=== Begin Enclosure ===

-- ==== Sys2Proof/Machine/Memory.lean ====
section
/-! DEFINITION. Data memory (spec/20_memory.md rules R60 to R64): all 2^32 bytes, as a list of cells in one canonical form.
Addresses strictly rise, stay below 2^32, and no cell holds what an unlisted address reads as, so equal memories are equal
lists. Every wide access is built here, so the byte order is decided once. -/

namespace Sys2Proof.Machine

/-- The bytes that differ from `unlistedByte`, by address. -/
abbrev Memory := List Host.Cell

/-- What an address that no cell lists reads as. DESIGN CHOICE, unsafe for a claim about a run from one launch that reads a
word nothing wrote: the spec leaves such words unspecified (R40, R41) and bars assuming zero. A launch may list any byte at
any address, so claims over every launch or every state do range over every memory. Log entry 4. -/
def unlistedByte : Byte := 0xa5#8

/-- The byte at an address. -/
def Memory.readByte : Memory → Nat → Byte
  | [], _ => unlistedByte
  | (b, w) :: rest, a => if a = b then w else Memory.readByte rest a

/-- Store a byte, keeping the canonical form. -/
def Memory.writeByte : Memory → Nat → Byte → Memory
  | [], a, v => if v = unlistedByte then [] else [(a, v)]
  | (b, w) :: rest, a, v =>
    if a < b then (if v = unlistedByte then (b, w) :: rest else (a, v) :: (b, w) :: rest)
    else if a = b then (if v = unlistedByte then rest else (a, v) :: rest)
    else (b, w) :: Memory.writeByte rest a v

/-- The canonical form from a least address on. -/
def Memory.wfFrom (lo : Nat) : Memory → Bool
  | [] => true
  | (a, v) :: rest => decide (lo ≤ a) && decide (a < 2 ^ 32) && decide (v ≠ unlistedByte) && Memory.wfFrom (a + 1) rest

/-- The canonical form: addresses strictly rising and below 2^32, no cell that says what an unlisted address reads as. -/
def Memory.wf (m : Memory) : Bool := Memory.wfFrom 0 m

/-- `mem[a]` (R63): the word whose four bytes start at `a`, little-endian (R64). -/
def Memory.readWord (m : Memory) (a : Nat) : Word :=
  wordOf (m.readByte a) (m.readByte (a + 1)) (m.readByte (a + 2)) (m.readByte (a + 3))

/-- `mem[a] <- v` (R63), all four bytes. -/
def Memory.writeWord (m : Memory) (a : Nat) (v : Word) : Memory :=
  (((m.writeByte a (byteOf v 0)).writeByte (a + 1) (byteOf v 1)).writeByte (a + 2) (byteOf v 2)).writeByte (a + 3) (byteOf v 3)

end Sys2Proof.Machine
end

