-- ==== Sys2Proof/Machine/Logic.lean ====
section
/-! DEFINITION. Not, And, Or, Xor (spec/41_logic.md rules R150 to R154). -/

namespace Sys2Proof.Machine

/-- R151: no flag is written. -/
def execNot (d : Operand) (s : State) : Result State :=
  ifAdmissible (.not d) s (modifyDest s d (fun x => ~~~x) fun _ => s.flags)

/-- R152. -/
def execAnd (d src : Operand) (s : State) : Result State :=
  ifAdmissible (.and d src) s
    (andThen (val s src) fun v => modifyDest s d (fun x => x &&& v) fun x => logicFlags (x &&& v))

/-- R153. -/
def execOr (d src : Operand) (s : State) : Result State :=
  ifAdmissible (.or d src) s
    (andThen (val s src) fun v => modifyDest s d (fun x => x ||| v) fun x => logicFlags (x ||| v))

/-- R154. -/
def execXor (d src : Operand) (s : State) : Result State :=
  ifAdmissible (.xor d src) s
    (andThen (val s src) fun v => modifyDest s d (fun x => x ^^^ v) fun x => logicFlags (x ^^^ v))

end Sys2Proof.Machine
end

=== End Enclosure ===

* [INSTRUCTIONS TO FOLLOW]:
Restate exactly, and only, the line containing "def execAnd (d" together with all lines after it to the end of the material.

* [RESULT FOR THIS TASK]:
def execAnd (d src : Operand) (s : State) : Result State :=
  ifAdmissible (.and d src) s
    (andThen (val s src) fun v => modifyDest s d (fun x => x &&& v) fun x => logicFlags (x &&& v))

/-- R153. -/
def execOr (d src : Operand) (s : State) : Result State :=
  ifAdmissible (.or d src) s
    (andThen (val s src) fun v => modifyDest s d (fun x => x ||| v) fun x => logicFlags (x ||| v))

/-- R154. -/
def execXor (d src : Operand) (s : State) : Result State :=
  ifAdmissible (.xor d src) s
    (andThen (val s src) fun v => modifyDest s d (fun x => x ^^^ v) fun x => logicFlags (x ^^^ v))

end Sys2Proof.Machine
end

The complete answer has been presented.